Капитан Фомин долго рассматривал мой паспорт, что-то недовольно бормотал при этом, затем резко сунул его чуть ли не под нос комбату и ткнул в какую-то строчку пальцем:
— Вот смотрите, двадцать четвертого года, семнадцать лет. Я же говорил.
— Ну и что же, — равнодушно ответил комбат.
— Ах, ну и что же?!. Ладно. А ваш? — обернулся он к Катюше.
— У меня совсем нет паспорта, у меня только комсомольский билет. Мне совсем недавно шестнадцать исполнилось, нет еще паспорта. — В голосе Катюши одновременно прозвучали и отчаяние, и безнадежность, и мольба.
— Пожалуйте! — развел руками Фомин. — Это совсем никуда не годится.
— Нет, это именно и годится. — Комбат встал и подошел к Катюше. — Давайте комсомольский билет. Э, да у вас за последний месяц взносы не уплачены.
— В школе никого не было, а потом мы так неожиданно выехали, а потом ехали, ехали… — пролепетала Катюша, опустив голову.
— Выдайте девушкам текст присяги, — приказал командир батальона.
Фомин повиновался, пожав плечами: дескать, поступайте как знаете, а я с себя всякую ответственность снимаю.
— Читайте вслух, — сказал комбат. — Сначала вы, — он протянул мне листочек с текстом присяги.
На первой строчке запнулась: «Я, гражданин…» — но затем, как только прочитала первую фразу: «Я, гражданка Союза Советских Социалистических Республик…», голос окреп, перестали дрожать руки.
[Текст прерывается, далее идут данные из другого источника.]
/-- A failed attempt, with the failure counted (R31, R38, R39). -/
theorem attemptFailed_fits {bytes : List Byte} (h : QueueFits (.running bytes) s) :
    QueueFits .absent s.attemptFailed := by
  have k := slotFailed_fits h
  have k' : QueueFits .absent (s.slotFailed.setTransmit
    { s.slotFailed.transmit with failures := s.slotFailed.transmit.failures + 1 }) := k.of rfl rfl rfl rfl rfl rfl
  unfold State.attemptFailed State.countFailure
  split
  · exact enterMuted_fits k'
  · exact k'

/-! ## The start and the end of an own frame (R14, R28, R91) -/

/-- The offered slot is a PENDING slot of the list (R27). -/
theorem offered_mem {tr : Transmit} {x : Slot} (h : tr.offered = some x) : x ∈ tr.slots ∧ x.state = .pending := by
  have fold : ∀ (l : List Slot) (y : Slot), l.foldl lowerSlot y = y ∨ l.foldl lowerSlot y ∈ l := by
    intro l
    induction l with
    | nil => exact fun y => .inl rfl
    | cons z r ih =>
      intro y
      rw [List.foldl_cons]
      rcases ih (lowerSlot y z) with e | e
      · rw [e]; unfold lowerSlot; split
        · exact .inr (by simp)
        · exact .inl rfl
      · exact .inr (by simp [e])
  unfold Transmit.offered at h
  split at h
  · cases h
  · rename_i y r hf
    have hm : x ∈ tr.slots.filter (fun x => x.state == .pending) := by
      rw [hf]; cases h
      rcases fold r y with e | e
      · rw [e]; simp
      · simp [e]
    rw [List.mem_filter] at hm
    exact ⟨hm.1, by simpa using hm.2⟩

/-- The frame sampled for a slot is of its kind, tag and verdict kind (R28). -/
theorem sample_spells (s : State) (body : SlotBody)
    (h : parseFrame (s.sample body).bytes = some (s.sample body)) : spells (s.sample body).bytes body := by
  refine ⟨_, h, ?_, ?_, fun tag kind hb => ?_⟩
  · cases body <;> rfl
  · cases body <;> rfl
  · subst hb; exact ⟨_, _, rfl⟩

/-- An attempt of the offered slot starts: the slot is ON_LINE, and its frame is of the slot's kind and tag (R28). -/
theorem startAttempt_fits (h : QueueFits .absent s) {x : Slot} (hx : s.transmit.offered = some x) (read : Level)
    (hp : parseFrame (s.sample x.body).bytes = some (s.sample x.body)) :
    QueueFits (.running (s.sample x.body).bytes) (s.startAttempt x read) := by
  obtain ⟨hm, hst⟩ := offered_mem hx
  have pend := h.slots.pending rfl
  obtain ⟨a, b, hl, ha⟩ : ∃ a b, s.transmit.slots = a ++ x :: b ∧ ∀ y ∈ a, (y == x) = false := by
    have hf : s.transmit.slots.find? (fun y => y == x) = some x := by
      cases hf : s.transmit.slots.find? (fun y => y == x) with
      | none =>
        have := List.find?_eq_none.1 hf x hm
        simp at this
      | some y =>
        have := List.find?_some hf
        simp only [beq_iff_eq] at this; rw [this]
    obtain ⟨_, a, b, hl, ha⟩ := find_split hf
    exact ⟨a, b, hl, ha⟩
  have hs : (s.startAttempt x read).transmit.slots = a ++ x.start :: b := by
    change Machine.changeSlot _ _ s.transmit.slots = _
    rw [hl]; exact changeSlot_append _ _ _ _ _ ha (by simp)
  have hS := h.slots
  have hR := h.reports
  rw [hl] at hS hR
  have hmk : x.body.isReport = true → x.mark = none := by
    intro hrep
    have hxR : x ∈ reportSlots (a ++ x :: b) := by simp [reportSlots, hrep]
    obtain ⟨e, he⟩ := findOwn_of_mem_tags (hR.slotsOwn x.body.tag (List.mem_map_of_mem hxR))
    have hc := (hR.withSlot e (mem_of_findOwn he) x hxR (tag_of_findOwn he).symm).1
    unfold slotCombines at hc
    split at hc
    · assumption
    · rw [hst] at hc; cases hc.2.2.2
    · assumption
    · rw [hst] at hc; cases hc.2.2.2
    · exact hc.elim
  have pa : ∀ y ∈ a, y.state = .pending := fun y hy => pend y (by rw [hl]; simp [hy])
  have pb : ∀ y ∈ b, y.state = .pending := fun y hy => pend y (by rw [hl]; simp [hy])
  refine ⟨?_, ?_, ?_⟩
  · rw [hs]
    refine ⟨?_, fun bytes hb y hy hon => ?_, ?_, fun y hy hr => ?_⟩
    · have fa : a.filter Slot.isOnLine = [] := List.filter_eq_nil_iff.2 (fun y hy => by simp [Slot.isOnLine, pa y hy])
      have fb : b.filter Slot.isOnLine = [] := List.filter_eq_nil_iff.2 (fun y hy => by simp [Slot.isOnLine, pb y hy])
      rw [List.filter_append, List.filter_cons, fa, fb]; rfl
    · rcases hb with hb | hb <;> cases hb
      rcases List.mem_append.1 hy with hy | hy
      · rw [pa y hy] at hon; cases hon
      · rcases List.mem_cons.1 hy with rfl | hy
        · exact sample_spells s x.body hp
        · rw [pb y hy] at hon; cases hon
    · exact le_trans (le_of_eq (count_replaced _ a b x _ rfl)) hS.syncs
    · rcases List.mem_append.1 hy with hy | hy
      · exact hS.unmarked y (by simp [hy]) hr
      · rcases List.mem_cons.1 hy with rfl | hy
        · exact hS.unmarked x (by simp) hr
        · exact hS.unmarked y (by simp [hy]) hr
  · have hb' : x.start.body = x.body := rfl
    rw [hs, declared_restate (m := .absent) (m' := .running _) hb' (by simp) (by simp), ← hl]
    exact h.verdicts.moves (fun _ _ _ _ _ hz => by cases hz)
  · rw [hs]; exact hR.restate rfl hmk hmk

/-- The attempt completes acknowledged (R14). -/
theorem completed_fits {bytes : List Byte} (h : QueueFits (.running bytes) s) : QueueFits (.completed bytes) s := by
  refine ⟨⟨h.slots.onLine, fun b hb => ?_, h.slots.syncs, h.slots.unmarked⟩, ?_, h.reports⟩
  · rcases hb with hb | hb <;> cases hb
    exact h.slots.sends bytes (.inl rfl)
  · rw [declared_of_ne _ (.running bytes) _ (by simp) (by simp)]
    exact h.verdicts.moves (fun _ _ _ _ _ hz => by cases hz)

/-- The completed frame is delivered before its outcome is handed on: its slot stands for no declaration any more
(R91). -/
theorem delivered_fits {bytes : List Byte} (h : QueueFits (.completed bytes) s) :
    QueueFits .delivered s ∧
      (∀ tag station kind voters, parseFrame bytes = some (.verdict tag station (VerdictKind.code kind) voters) →
        callsFor s.votes tag kind ∧ s.unclaimed .delivered tag) ∧
      ∀ f, parseFrame bytes = some f → f.kindCode ≠ 1 →
        ∀ x ∈ s.transmit.slots, x.body.isVerdictOf f.tag = true → x.state = .pending := by
  obtain ⟨a, x, b, hl, hx, ha, hb, hf⟩ := h.slots.split rfl
  have hs := h.slots.sends bytes (.inr rfl) x (by rw [hl]; simp) hx
  have hV := h.verdicts
  rw [hl, declared_append, declared_cons _ x b, declared_congr _ .delivered a ha,
    declared_congr _ .delivered b hb] at hV
  have ex : OwnFrame.delivered.declared [x] = [] := by
    simp only [OwnFrame.declared, List.filterMap_cons, List.filterMap_nil]
    cases x.body <;> simp [hx]
  have hd : OwnFrame.delivered.declared s.transmit.slots =
      OwnFrame.delivered.declared a ++ OwnFrame.delivered.declared b := by
    rw [hl, declared_append, declared_cons _ x b, ex, List.nil_append]
  have slots : SlotsFit .delivered s.transmit.slots :=
    ⟨h.slots.onLine, fun _ hz => (by rcases hz with hz | hz <;> cases hz), h.slots.syncs, h.slots.unmarked⟩
  by_cases hv : ∃ tag kind, x.body = .verdict tag kind
  · obtain ⟨tag, kind, hv⟩ := hv
    have ec : (OwnFrame.completed bytes).declared [x] = [(tag, kind)] := by simp [OwnFrame.declared, hv]
    rw [ec] at hV
    have hV' : VerdictsFit (.completed bytes) (OwnFrame.delivered.declared a ++ (tag, kind) ::
      OwnFrame.delivered.declared b) s.transmit.owed s.votes := hV
    refine ⟨⟨slots, ?_, h.reports⟩, fun u station k voters hp => ?_, fun f hp hk => ?_⟩
    · rw [hd]; exact hV'.drop.moves (fun _ _ _ _ _ hz => by cases hz)
    · obtain ⟨k', hk', hc⟩ := spells_verdict hs hp
      rw [hv] at hk'; cases hk'
      cases VerdictKind.code_inj hc
      have hu := hV'.unclaimed_drop (fun _ _ _ _ hz => by cases hz)
      refine ⟨hV'.called (tag, kind) (by simp), ?_⟩
      unfold State.unclaimed
      rw [hd]; exact ⟨hu.1, hu.2.1, fun _ _ _ _ hz => by cases hz⟩
    · obtain ⟨f', hf', hk', _⟩ := hs
      rw [hp] at hf'; cases hf'
      rw [hv] at hk'; exact absurd hk' hk
  · simp only [not_exists] at hv
    rw [declared_of_not _ x hv, List.nil_append] at hV
    refine ⟨⟨slots, ?_, h.reports⟩, fun u station k voters hp => ?_, fun f hp hk y hy hyv => ?_⟩
    · rw [hd]; exact hV.moves (fun _ _ _ _ _ hz => by cases hz)
    · obtain ⟨k', hk', _⟩ := spells_verdict hs hp
      exact absurd hk' (hv _ _)
    · rw [hl] at hy
      rcases List.mem_append.1 hy with hy | hy
      · exact ha y hy
      · rcases List.mem_cons.1 hy with rfl | hy
        · obtain ⟨kind, hk⟩ := (isVerdictOf_iff _ _).1 hyv
          exact absurd hk (hv _ _)
        · exact hb y hy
Слова присяги, суровые, мужественные и твердые, как алмаз, врезались в память и сердце:
— «…вступая в ряды Рабоче-Крестьянской Красной Армий, принимаю присягу и торжественно клянусь быть честным, храбрым, дисциплинированным, бдительным бойцом…»
«…клянусь… до последнего дыхания быть преданной своему Народу, своей Советской Родине и Рабоче-Крестьянскому Правительству».
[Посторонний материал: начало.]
/-- The levels of a frame's bytes after its start bit are received as those bytes (R5, R6, R8). -/
theorem Reception.feed_frame (f : Frame) :
    Reception.start.feed ((frameLevels f.bytes).drop 1) =
      some { byteIndex := f.bytes.length, position := 0, current := 0, bytes := f.bytes, crc := Sys2Proof.crc f.body
             length := some f.bytes.length } := by
  have hk : kindOfByte (highByte f.identifier) = f.kindCode := (identifier_fields _ _ _).1
  have hn : frameLength f.kindCode = f.payload.length + 3 := by cases f <;> rfl
  have e : frameLevels f.bytes = byteLevels (highByte f.identifier) ++
      (frameLevels (lowByte f.identifier :: f.payload) ++ byteLevels (Sys2Proof.crc f.body)) := by
    simp only [Frame.bytes, Frame.body, frameLevels, List.cons_append, List.flatMap_cons, List.flatMap_append,
      List.flatMap_nil, List.append_nil, List.append_assoc]
  have d : (byteLevels (highByte f.identifier) ++
      (frameLevels (lowByte f.identifier :: f.payload) ++ byteLevels (Sys2Proof.crc f.body))).drop 1 =
      (byteLevels (highByte f.identifier)).drop 1 ++
      (frameLevels (lowByte f.identifier :: f.payload) ++ byteLevels (Sys2Proof.crc f.body)) := rfl
  rw [e, d, Reception.feed_append, Reception.feed_first, Option.bind_some, Reception.feed_append, hk, hn,
    Reception.feed_bytes _ _ _ _ _ (by omega) (by simp only [List.length_cons]; omega), Option.bind_some]
  have hl : f.payload.length + 3 = (1 + (lowByte f.identifier :: f.payload).length) + 1 := by
    simp only [List.length_cons]; omega
  have hb : ([highByte f.identifier] ++ lowByte f.identifier :: f.payload) ++ [Sys2Proof.crc f.body] = f.bytes := rfl
  have hc : (lowByte f.identifier :: f.payload).foldl crcByte (crcByte 0 (highByte f.identifier)) = Sys2Proof.crc f.body := rfl
  have hz : f.bytes.length = f.payload.length + 3 := by simp [Frame.bytes, Frame.body]
  rw [hc, hz, hl, Reception.feed_last _ _ _ (by omega), hb]

end Sys2Proof.Machine
end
Потом читала Катюша, а я еще раз про себя повторяла: «Посвящаю жизнь народу, клянусь в верности долгу, клянусь не изменить в битве за Родину и свободу…»
Старалась четко произносить каждое слово, а перед глазами вставала не раз виденная в кино и в жизни Красная площадь. Тысячи глаз устремлены на Мавзолей Ленина. Тысячи сердец повторяют слова присяги, клятву верности своему народу, партии. Молодым бойцам салютуют пушки Кремля.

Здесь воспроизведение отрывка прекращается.